Они прошествовали мимо мраморных статуй по мощёной чёрным базальтом дорожке к величественному особняку, возвышавшемуся окружающей местностью как Версальский дворец над нижним парком. Два тактичных телохранителя шли на десять шагов позади.
–  Сначала всё, как я и надеялся, –  Константин Дмитриевич взмахивал руками и сверкал золотой оправой очков, –  прямо не по дням, а по часам.  Тигрица! Пантера! Я просто не узнавал свою кроткую Анечку. Представьте, мы же с ней женаты уже восьмой год… И вдруг –  покрасила ногти чёрным лаком –  на следующий же день, как мы вселились! Это моя-то скромница! Не давала мне всю ночь глаз сомкнуть… Расцарапала мне всю спину, требовала, чтобы я кусал её… Господи… Я и поверить не мог, что так скоро!
– Но с тех пор, как вы поселились в Загреево, прошло двадцать дней.
– Да. Именно. Я, по вашей рекомендации, вёл записи в своём смартфоне, сейчас...  У меня голова кругом… Она, она – это тайфун, буря… На третью ночь мы занимались этим на крыше, у неё начисто пропал страх высоты, а ведь даже я… ну, что там говорить… а на шестую мы испробовали БДСМ, причём она потребовала, чтобы сначала я был её господином, а потом сама пожелала стать госпожой… Мы записывали всё на три видеокамеры, я вам покажу тако-ое… сами увидите…

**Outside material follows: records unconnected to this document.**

-- ==== Sys2Proof/Machine/RegMap.lean ====
section
/-! DEFINITION. The register map of the TG368: one row per register of the spec's offset and field tables, and one
named field per field of those tables.  A row gives the register's absolute address, how many copies stand at which
stride, its Reset column, and the bits of each access code (spec/00_scope.md R7: RW, W1C, W1S, RC, WO, RWL). -/

namespace Sys2Proof.Machine

/-- What a write stores in a field whose Meaning limits it: the nearer limit, or 0 above a last code. -/
inductive Limit where
  | clamp (lo hi : Nat)
  | zeroAbove (last : Nat)
  deriving DecidableEq, Repr

/-- A limited field of a register: its lowest bit, its width and its limit. -/
structure LimitedField where
  lo : Nat
  width : Nat
  limit : Limit
  deriving DecidableEq, Repr

/-- One register, or `count` registers `stride` bytes apart.  The masks name the bits of each access code;
`sailLocked` and `featLocked` are RWL bits by their lock event (R8), `loads` the fields whose Meaning says that Hoist
loads them, `param` the fields marked (P), `kept` the fields
that the battery-backed domain keeps. -/
structure RegRow where
  base : Nat
  stride : Nat := 4
  count : Nat := 1
  reset : Nat := 0
  rw : Nat := 0
  w1c : Nat := 0
  w1s : Nat := 0
  rc : Nat := 0
  wo : Nat := 0
  sailLocked : Nat := 0
  featLocked : Nat := 0
  loads : Nat := 0
  param : Nat := 0
  kept : Nat := 0
  limits : List LimitedField := []
  deriving DecidableEq, Repr

/-- A field of a register: absolute address, lowest bit, width. -/
structure Fld where
  addr : Nat
  lo : Nat
  width : Nat
  deriving DecidableEq, Repr

/-- Registers of the IDENT block (spec/01_architecture.md, spec/19_supervisor_and_host.md). -/
def rowsIdent : List RegRow :=
  [
    /- DEV_ID -/ { base := 0x0, reset := 0x74368001 },
    /- REV_ID -/ { base := 0x4, reset := 0xA1 },
    /- MODE_STATUS -/ { base := 0x8, reset := 0x20 },
    /- HOIST_CAUSE -/ { base := 0xC },
    /- FEAT_OFFER0 -/ { base := 0x10, reset := 0x7 },
    /- FEAT_OFFER -/ { base := 0x14, stride := 4, count := 3 },
    /- FEAT_ACCEPT -/ { base := 0x20, stride := 4, count := 4, featLocked := 0xFFFFFFFF },
    /- FEAT_LOCK -/ { base := 0x30, w1s := 0x1 },
    /- IRQ_STATUS -/ { base := 0x40 },
    /- IRQ_HOST_DIS -/ { base := 0x44, rw := 0x7FFF },
    /- IRQ_SUP_DIS -/ { base := 0x48, rw := 0x7FFF },
    /- SUP_STATUS -/ { base := 0x50 } ]
  ++
  [
    /- SUP_LAST_CAUSE -/ { base := 0x54 },
    /- SUP_LAST_EPC -/ { base := 0x58 },
    /- SUP_EVENT -/ { base := 0x5C, w1c := 0xF },
    /- SUP_IRQ_EN -/ { base := 0x60, rw := 0xF },
    /- MBOX_CMD -/ { base := 0x80, wo := 0xFFFF010F },
    /- MBOX_STATUS -/ { base := 0x84 },
    /- MBOX_ARG -/ { base := 0x88, stride := 4, count := 4, rw := 0xFFFFFFFF },
    /- MBOX_RET -/ { base := 0x98, stride := 4, count := 3 },
    /- MBOX_BUF_ADDR -/ { base := 0xA4, rw := 0xFFC },
    /- MBOX_BUF_DATA -/ { base := 0xA8, rw := 0xFFFFFFFF } ]

/-- Registers of the HST block (spec/10_hoist.md, spec/13_field_update.md). -/
def rowsHst : List RegRow :=
  [
    /- HST_CMD -/ { base := 0x10000, wo := 0xFFFF0003 },
    /- HST_STRAPS -/ { base := 0x10004 },
    /- BOOT_STATUS -/ { base := 0x10008 },
    /- HST_REL_CFG -/ { base := 0x1000C, loads := 0x7 },
    /- HST_REL_GAP1 -/ { base := 0x10010, loads := 0xFFFFFFFF },
    /- HST_REL_GAP2 -/ { base := 0x10014, loads := 0xFFFFFFFF },
    /- HST_PLL_WAIT -/ { base := 0x10018, reset := 0x4E20, loads := 0xFFFFFF },
    /- HST_PLL_STATUS -/ { base := 0x1001C },
    /- HST_HAL_CFG -/ { base := 0x10020, loads := 0xFFFF },
    /- HST_HAL_STATUS -/ { base := 0x10024, reset := 0x2 },
    /- HST_HOST_DATA -/ { base := 0x10028, wo := 0xFFFFFFFF },
    /- HST_HOST_STATUS -/ { base := 0x1002C, reset := 0x4000 } ]
  ++
  [
    /- HST_FLASH_INFO -/ { base := 0x10030 },
    /- HST_PULL_FUSE -/ { base := 0x10034 },
    /- HST_EVENT -/ { base := 0x10038, w1c := 0x7F },
    /- HST_IRQ_EN -/ { base := 0x1003C, rw := 0x7F },
    /- HST_T_START_LO -/ { base := 0x10040 },
    /- HST_T_START_HI -/ { base := 0x10044 },
    /- HST_T_SAIL_LO -/ { base := 0x10048 },
    /- HST_T_SAIL_HI -/ { base := 0x1004C },
    /- HST_STEP_US -/ { base := 0x10050, stride := 4, count := 7 },
    /- HST_ATTEMPT -/ { base := 0x10080, stride := 4, count := 9 },
    /- UPD_STATUS -/ { base := 0x10100 },
    /- UPD_CFG -/ { base := 0x10104, reset := 0x10258, rw := 0x1FFFF, param := 0x1FFFF, limits := [⟨0, 16, .clamp 1 65535⟩] } ]
  ++
  [
    /- UPD_WIN_LEFT -/ { base := 0x10108 },
    /- UPD_TRIAL_ID -/ { base := 0x1010C },
    /- UPD_TRIAL_CNT -/ { base := 0x10110 },
    /- UPD_COST_ERASE -/ { base := 0x10114, reset := 0x9C40, rw := 0xFFFFFFFF, param := 0xFFFFFFFF },
    /- UPD_COST_PAGE -/ { base := 0x10118, reset := 0x50, rw := 0xFFFFFFFF, param := 0xFFFFFFFF },
    /- UPD_DIR_GEN -/ { base := 0x1011C },
    /- UPD_DIR_USED -/ { base := 0x10120 } ]

/-- Registers of the IMG block (spec/11_images_and_keys.md). -/
def rowsImg : List RegRow :=
  [
    /- IMG_CMD -/ { base := 0x20000, wo := 0xFFFF00FF },
    /- IMG_STATUS -/ { base := 0x20004, w1c := 0x2000, kept := 0x2800 },
    /- IMG_INFO -/ { base := 0x20008 },
    /- IMG_SVN -/ { base := 0x2000C },
    /- IMG_BUILD_ID -/ { base := 0x20010 },
    /- IMG_NONCE_LO -/ { base := 0x20014 },
    /- IMG_NONCE_HI -/ { base := 0x20018 },
    /- IMG_EFK_KCV_LO -/ { base := 0x2001C },
    /- IMG_EFK_KCV_HI -/ { base := 0x20020 },
    /- IMG_BBK_KCV_LO -/ { base := 0x20024, kept := 0xFFFFFFFF },
    /- IMG_BBK_KCV_HI -/ { base := 0x20028, kept := 0xFFFFFFFF },
    /- IMG_BBK_DATA -/ { base := 0x20030, stride := 4, count := 8, wo := 0xFFFFFFFF } ]
  ++
  [
    /- IMG_DBG_CHAL -/ { base := 0x20050, stride := 4, count := 4 },
    /- IMG_DBG_TOKEN -/ { base := 0x20060, wo := 0xFFFFFFFF },
    /- IMG_DBG_TOKEN_CNT -/ { base := 0x20064 },
    /- IMG_RB_ADDR -/ { base := 0x20068, rw := 0xFFFFFFFF },
    /- IMG_RB_DATA -/ { base := 0x2006C },
    /- IMG_FUSE_ADDR -/ { base := 0x20070, rw := 0x3F },
    /- IMG_FUSE_DATA -/ { base := 0x20074, rw := 0xFFFFFFFF },
    /- IMG_UID -/ { base := 0x20078, stride := 4, count := 3 },
    /- IMG_EVENT -/ { base := 0x20084, w1c := 0xF },
    /- IMG_IRQ_EN -/ { base := 0x20088, rw := 0xF } ]

/-- Registers of the FLC block (spec/12_flash_store.md). -/
def rowsFlc : List RegRow :=
  [
    /- FLC_CTRL -/ { base := 0x30000, wo := 0xFFFF0007 },
    /- FLC_ADDR -/ { base := 0x30004, rw := 0xFFFFFF },
    /- FLC_SRC -/ { base := 0x30008, rw := 0xFFFFFFFF },
    /- FLC_STATUS -/ { base := 0x3000C },
    /- FLC_PULSES -/ { base := 0x30010 },
    /- FLC_WARN -/ { base := 0x30014, reset := 0x2, rw := 0x7, limits := [⟨0, 3, .clamp 1 4⟩] },
    /- FLC_LAST_CE -/ { base := 0x30018 },
    /- FLC_PATROL_CFG -/ { base := 0x3001C, reset := 0x64, rw := 0xFFFF },
    /- FLC_PATROL_STATUS -/ { base := 0x30020 },
    /- FLC_PATROL_POS -/ { base := 0x30024 },
    /- FLC_SYS -/ { base := 0x30028 } ]

/-- Registers of the MAST block (spec/02_mast.md). -/
def rowsMast : List RegRow :=
  [
    /- MAST_NOW_LO -/ { base := 0x40000, kept := 0xFFFFFFFF },
    /- MAST_NOW_HI -/ { base := 0x40004, kept := 0xFFFFFFFF },
    /- MAST_FRAC -/ { base := 0x40008, kept := 0xFFFFFF },
    /- MAST_STATUS -/ { base := 0x4000C, reset := 0x20, kept := 0x44 },
    /- MAST_CTRL -/ { base := 0x40010, rw := 0x1, wo := 0xE },
    /- MAST_FREQ -/ { base := 0x40014, rw := 0xFFFFFFFF },
    /- MAST_FREQ_EFF -/ { base := 0x40018 },
    /- MAST_SLEW_LIMIT -/ { base := 0x4001C, reset := 0x64, rw := 0x3FFF, limits := [⟨0, 14, .clamp 1 10000⟩] },
    /- MAST_PHASE_LO -/ { base := 0x40020, rw := 0xFFFFFFFF },
    /- MAST_PHASE_HI -/ { base := 0x40024, rw := 0xFFFFFFFF },
    /- MAST_REM_LO -/ { base := 0x40028 },
    /- MAST_REM_HI -/ { base := 0x4002C } ]
  ++
  [
    /- MAST_SLEW_TERM -/ { base := 0x40030 },
    /- MAST_PLL_CFG -/ { base := 0x40034, sailLocked := 0x7, loads := 0x7 },
    /- MAST_RCAL_LO -/ { base := 0x40038, reset := 0xD6500000, kept := 0xFFFFFFFF },
    /- MAST_RCAL_HI -/ { base := 0x4003C, reset := 0x1DC, kept := 0x3FF },
    /- MAST_RCAL_PPB -/ { base := 0x40040, kept := 0xFFFFFFFF },
    /- MAST_RCAL_AGE -/ { base := 0x40044, kept := 0xFFFFFFFF },
    /- MAST_EVENT -/ { base := 0x40048, w1c := 0x1FF },
    /- MAST_IRQ_EN -/ { base := 0x4004C, rw := 0x1FF },
    /- MTAP_CFG -/ { base := 0x40050, stride := 4, count := 8, sailLocked := 0xFFFFF, loads := 0xFFFFF } ]

/-- Registers of the TMR block (spec/04_timers_compares_captures.md). -/
def rowsTmr : List RegRow :=
  [
    /- GSTART_GO -/ { base := 0x50000, wo := 0x3 },
    /- GSTART_AT_LO -/ { base := 0x50008, rw := 0xFFFFFFFF },
    /- GSTART_AT_HI -/ { base := 0x5000C, rw := 0xFFFFFFFF },
    /- GSTART_MASK -/ { base := 0x50010, stride := 4, count := 2, rw := 0xFFFFFFFF },
    /- CMP_PEND -/ { base := 0x50020, stride := 4, count := 8, w1c := 0xFFFFFFFF },
    /- TMR_MPEND -/ { base := 0x50040, stride := 4, count := 2, w1c := 0xFFFFFFFF },
    /- TMR_OPEND -/ { base := 0x50048, stride := 4, count := 2, w1c := 0xFFFFFFFF },
    /- CAP_PEND -/ { base := 0x50050, stride := 4, count := 2, w1c := 0xFFFFFFFF },
    /- TEQ_CFG -/ { base := 0x50060, stride := 4, count := 4, sailLocked := 0xFF, param := 0xFF },
    /- TEQ_LOST -/ { base := 0x50070, stride := 4, count := 4, rc := 0xFFFFFFFF },
    /- TMR_REEF_WAKE -/ { base := 0x50080, kept := 0xFF },
    /- TMR_ORIGIN_LO -/ { base := 0x51000, stride := 64, count := 64, rw := 0xFFFFFFFF, param := 0xFFFFFFFF } ]
  ++
  [
    /- TMR_ORIGIN_HI -/ { base := 0x51004, stride := 64, count := 64, rw := 0xFFFFFFFF, param := 0xFFFFFFFF },
    /- TMR_PERIOD_LO -/ { base := 0x51008, stride := 64, count := 64, rw := 0xFFFFFFFF, param := 0xFFFFFFFF },
    /- TMR_PERIOD_HI -/ { base := 0x5100C, stride := 64, count := 64, rw := 0xFFFF, param := 0xFFFF },
    /- TMR_MATCH_LO -/ { base := 0x51010, stride := 64, count := 64, rw := 0xFFFFFFFF, param := 0xFFFFFFFF },
    /- TMR_MATCH_HI -/ { base := 0x51014, stride := 64, count := 64, rw := 0xFFFF, param := 0xFFFF },
    /- TMR_FROZEN_LO -/ { base := 0x51018, stride := 64, count := 64 },
    /- TMR_FROZEN_HI -/ { base := 0x5101C, stride := 64, count := 64 },
    /- TMR_VALUE_LO -/ { base := 0x51020, stride := 64, count := 64 },
    /- TMR_VALUE_HI -/ { base := 0x51024, stride := 64, count := 64 },
    /- TMR_CTRL -/ { base := 0x51028, stride := 64, count := 8, rw := 0xFF003F, param := 0xFF003F },
    /- TMR_CTRL -/ { base := 0x51228, stride := 64, count := 56, rw := 0xFF0007, param := 0xFF0007 },
    /- TMR_CMD -/ { base := 0x5102C, stride := 64, count := 64, wo := 0x7 } ]
  ++
  [
    /- TMR_MACT -/ { base := 0x51030, stride := 64, count := 64, rw := 0x7FFFFFFF, param := 0x7FFFFFFF },
    /- TMR_OACT -/ { base := 0x51034, stride := 64, count := 64, rw := 0x7FFFFFFF, param := 0x7FFFFFFF },
    /- TMR_STATUS -/ { base := 0x51038, stride := 64, count := 64 },
    /- TMR_MISSED -/ { base := 0x5103C, stride := 64, count := 64, rc := 0xFFFFFFFF },
    /- CMP_VAL_LO -/ { base := 0x52000, stride := 32, count := 256, rw := 0xFFFFFFFF, param := 0xFFFFFFFF },
    /- CMP_VAL_HI -/ { base := 0x52004, stride := 32, count := 256, rw := 0xFFFFFFFF, param := 0xFFFFFFFF },
    /- CMP_DELAY -/ { base := 0x52008, stride := 32, count := 256, rw := 0xFFFFFFFF, param := 0xFFFFFFFF },
    /- CMP_CTRL -/ { base := 0x5200C, stride := 32, count := 256, rw := 0xFFFF, param := 0xFFFF },
    /- CMP_ACT -/ { base := 0x52010, stride := 32, count := 256, rw := 0x7FFFFFFC, param := 0x7FFFFFFC },
    /- CMP_STATUS -/ { base := 0x52014, stride := 32, count := 256, w1c := 0x11 },
    /- CMP_FIRED_LO -/ { base := 0x52018, stride := 32, count := 256 },
    /- CMP_FIRED_HI -/ { base := 0x5201C, stride := 32, count := 256 } ]
  ++
  [
    /- CAP_RISE_LO -/ { base := 0x54000, stride := 64, count := 64 },
    /- CAP_RISE_HI -/ { base := 0x54004, stride := 64, count := 64 },
    /- CAP_FALL_LO -/ { base := 0x54008, stride := 64, count := 64 },
    /- CAP_FALL_HI -/ { base := 0x5400C, stride := 64, count := 64 },
    /- CAP_WIDTH_LO -/ { base := 0x54010, stride := 64, count := 64 },
    /- CAP_WIDTH_HI -/ { base := 0x54014, stride := 64, count := 64 },
    /- CAP_PERIOD_LO -/ { base := 0x54018, stride := 64, count := 64 },
    /- CAP_PERIOD_HI -/ { base := 0x5401C, stride := 64, count := 64 },
    /- CAP_FINE -/ { base := 0x54020, stride := 64, count := 64 },
    /- CAP_STATUS -/ { base := 0x54024, stride := 64, count := 64, w1c := 0x6 },
    /- CAP_CTRL -/ { base := 0x54028, stride := 64, count := 64, rw := 0xFF03EFFF, param := 0xFF03EFFF },
    /- CAP_CMD -/ { base := 0x5402C, stride := 64, count := 64, wo := 0x3 } ]
  ++
  [
    /- CAP_OVR_CNT -/ { base := 0x54030, stride := 64, count := 64, rc := 0xFFFFFFFF } ]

–  Ну, это лишнее. В ваши личные отношения я не хочу вмешиваться. Вспомните девиз моей архитектурной фирмы: «Комфорт и полная свобода в осуществлении невозможного». Я бы не хотел, чтобы вы сожалели о своих интимных откровениях – ваш психологический комфорт клиента для меня в приоритете.
– Да у меня это видео пересмотрели все друзья со своими любовницами, и все чуть не умерли от зависти. Если бы только она смогла на этом остановиться…
Сбивчивая речь Константина Дмитриевича пресеклась от нарастающего стука копыт. Вдоль дорожки, сминая кусты роз, промчалась одетая в чёрное всадница на чёрном же взмыленном жеребце. Мелькнули, как огненное знамя, развевающиеся рыжие волосы, через несколько мгновений скакун, повинуясь резко натянувшимся поводьям, взвился на дыбы у нижней ступени широкой мраморной лестницы.
– Эй, умерли вы, что ли, – раздался зычный голос амазонки, перемахнувшей ногу в высоком ботфорте через седло. Бросив не глядя поводья подбежавшему груму, амазонка легко взлетела по ступеням под просторный портик и резко обернулась:
– А Григорий Ефимович, какой гость! Как же я вам рада!
– Дорогая, ты в порядке? – проблеял снизу Константин Дмитриевич.
– Нормально, дорогой. Эй, Колька, быстро неси на кухню тушу – я велела Петьке и Мишке забрать её, они уже на малом хозяйственном дворе, да скажи Палычу, пусть займётся головой, хочу приколотить её в холле… Кабана вот добыла, – бросила она поднявшемуся по ступенькам архитектору. 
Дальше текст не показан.